Fontes ouvidas pelo JN suspeitam que os reclusos envolvidos neste plano de fuga atuavam durante a noite, depois de arrombarem a porta da arrecadação, e voltavam à camarata às primeiras horas do dia. Para manter o túnel em segredo, os presos esconderam o buraco aberto no chão com armários e camas que estavam guardados na arrecadação.
Nunca ninguém desconfiou das escavações feitas, pelo menos, ao longo de várias semanas e só na quarta-feira, quando os vizinhos da prisão se queixaram do barulho que se ouvia durante a madrugada a partir do interior da cadeia, é que foram realizadas as primeiras diligências. Os guardas prisionais esperaram pelo fim da visita da ministra da Justiça ao estabelecimento prisional e percorreram a camarata à procura de pistas. Vistoriada a arrecadação foi revelado o buraco de acesso ao túnel.
DGRSP nega "qualquer tentativa de evasão"
Confrontada pelo JN, a DGRSP "desmente taxativamente que se tenha verificado qualquer tentativa de evasão coletiva do estabelecimento prisional de Ponta Delgada". "Verificou-se, isso sim, que os serviços de vigilância do estabelecimento, no âmbito do trabalho quotidiano de controlo e segurança, detetaram danos na parede de uma arrecadação (usada como tal). Danos estes que podem corresponder a atos preparatórios para uma hipotética e futura tentativa de evasão", acrescenta fonte oficial.
A DGRSP refere, ainda, "que está a decorrer processo de averiguação interna no sentido de apurar responsáveis pelos danos na parede e as circunstâncias em que os mesmos foram provocados". Para já, não se sabe quem, nem quantos presos estiveram envolvidos no plano.
Contudo, para o SNCGP, este episódio vem confirmar que "existe uma quebra de segurança enorme devido à falta de guardas prisionais" em Ponta Delgada. O dirigente sindical Frederico Morais alega que "a cadeia está sobrelotada e, como o SNCGP tem denunciado constantemente, não tem condições para continuar aberta".
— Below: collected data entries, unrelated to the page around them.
/-- V-TICK-G, V-TICK-ST, and 4.0 + (-4.0) of program P2. -/
theorem test_float_product_stall_and_zero :
    f32Mul 0#32 0x40400000#32 0x3DCCCCCD#32 = 0x3E99999A#32 ∧
    f32Add 0#32 0x4B800000#32 0x3F800000#32 = 0x4B800000#32 ∧
    f32Add 0#32 0x40800000#32 0xC0800000#32 = 0x00000000#32 := by decide

/-- R174: overflow gives an infinity; gradual underflow; the least subnormal halved ties to zero. -/
theorem test_float_ends :
    f32Add 0#32 0x7F7FFFFF#32 0x7F7FFFFF#32 = 0x7F800000#32 ∧
    f32Mul 0#32 0x00800000#32 0x3F000000#32 = 0x00400000#32 ∧
    f32Mul 0#32 0x00000001#32 0x3F000000#32 = 0x00000000#32 ∧
    f32Add 9#32 0x7F800000#32 0xFF800000#32 = 9#32 := by decide

/-- V-TICK-A, tick 1; V-TICK-B with -50.0, tick 1. -/
theorem test_tick_registers :
    after .tick (motAt 0x42C80000#32 0#32) (fun t => (t.mot, t.com)) =
      some (⟨0x42C80000#32, 0x3F800000#32, 1#32⟩, ⟨1#31, .ccw⟩) ∧
    after .tick (motAt 0xC2480000#32 0#32) (fun t => (t.mot, t.com)) =
      some (⟨0xC2480000#32, 0xBF000000#32, -1#32⟩, ⟨1#31, .cw⟩) := by decide

theorem test_tick_outputs :
    after .tick (motAt 0x42C80000#32 0#32) applied = some (0b011#3, 0#32, 1#32, 0#32) ∧
    after .tick (motAt 0xC2480000#32 0#32) applied = some (0b011#3, 1#32, 0#32, 0#32) := by decide

/-- V-TICK-S, tick 2. -/
theorem test_tick_saturates :
    after .tick (motAt 0x469C4000#32 0x43480000#32) (fun t => (t.mot.vcmd, t.com.mag, applied t)) =
      some (400#32, 400#31, 0b011#3, 0#32, 255#32, 0#32) := by decide

theorem test_setaccel :
    after (.setaccel 0x7FC00000#32) s0 (fun t => t.mot) = some ⟨0x7FC00000#32, 0#32, 0#32⟩ := by
  decide

/-! ## The agents (V-OBS, V-RX) -/

/-- V-OBS, rows -48 and 240. -/
theorem test_observe :
    after .observe (encAt 1#3 (-48#64) .cw false) (fun t => (t.obs.speed, t.result)) =
      some (0xC2FB53D1#32, some (.frame ⟨2, 4, ⟨0xD1#8, 0x53#8, 0xFB#8, 0xC2#8⟩⟩)) ∧
    after .observe (encAt 1#3 240#64 .cw false) (fun t => t.obs.speed) =
      some 0x441D1463#32 := by decide

/-- V-OBS, across a wrap: a difference of two ticks (P4: 0x40A78D37). -/
theorem test_observe_across_wrap :
    after .observe ((encAt 1#3 0x8000000000000001#64 .cw false).setObs ⟨0x7FFFFFFFFFFFFFFF#64, 0#32⟩)
      (fun t => t.obs) = some ⟨0x8000000000000001#64, 0x40A78D37#32⟩ := by decide

/-- V-RX, rows 1 and 2. -/
theorem test_rxframe :
    after (.rxframe 4#4 ⟨0x00#8, 0x00#8, 0xC8#8, 0x42#8⟩) s0 (fun t => t.mot.accel) =
      some 0x42C80000#32 ∧
    after (.rxframe 3#4 ⟨0x00#8, 0x00#8, 0xC8#8, 0x00#8⟩) s0 (fun t => t.mot.accel) =
      some 0#32 := by decide

/-- V-RX, row 6. -/
theorem test_rxframe_big_endian :
    after (.rxframe 4#4 ⟨0x42#8, 0xC8#8, 0x00#8, 0x00#8⟩)
      { s0 with cfg := { Config.cfgEx with wireBigEndian := true } } (fun t => t.mot.accel) =
      some 0x42C80000#32 := by decide

/-! ## Reset and the step -/

/-- V-RST. -/
theorem test_reset :
    after .reset ((comAt 6#3 9#31 .cw).setMot ⟨1#32, 2#32, 3#32⟩) id = some s0 := by decide

/-- P2, step 5, as a step. -/
theorem test_step_edge :
    afterStep (((comAt 1#3 3#31 .ccw).setDrv ⟨false, 0b011#3, 0b011#3, ⟨0#32, 3#32, 0#32⟩,
        ⟨0#32, 3#32, 0#32⟩⟩).withFetchWord 40 0x2000000003)
      (fun t => (t.enc, applied t, t.requests)) =
      some (⟨3#3, 1#64, .ccw, false⟩, (0b110#3, 0#32, 3#32, 0#32), []) := by decide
Frederico Morais lembra outra tentativa de fuga em junho deste ano, mês em que dois reclusos abriram um buraco na parede para tentar chegar ao exterior da cadeia, e defende que quer essa, quer a que agora foi abortada só não surtiram efeito "devido ao profissionalismo dos guardas prisionais".
Ministra admite que cadeia não dispõe de condições
Durante a visita à cadeia de Ponta Delgada, a ministra da Justiça admitiu que construção de uma nova cadeia na ilha de São Miguel é uma "prioridade" e anunciou que a atual prisão de Ponta Delgada vai sofrer requalificações de 100 mil euros. "Ninguém pode ficar satisfeito com o que encontra aqui nesta cadeia", afirmou.
Catarina Sarmento e Castro disse, igualmente, que a cadeia de Ponta Delgada ficou "mais esquecida" a partir de 2008, quando foi decidido construir um estabelecimento prisional novo em Angra do Heroísmo, na ilha Terceira, e explicou que as obras a realizar deverão ficar concluídas dentro de menos de um ano. Uma ala que está encerrada e que tem capacidade para 46 pessoas será o principal alvo da intervenção.
O estabelecimento prisional de Ponta Delgada foi criado em 1975, num edifício cuja construção tem origem nos finais do século XIX. Tem capacidade para 141 reclusos, mas atualmente alberga 160 prisioneiros vigiados por 68 guardas.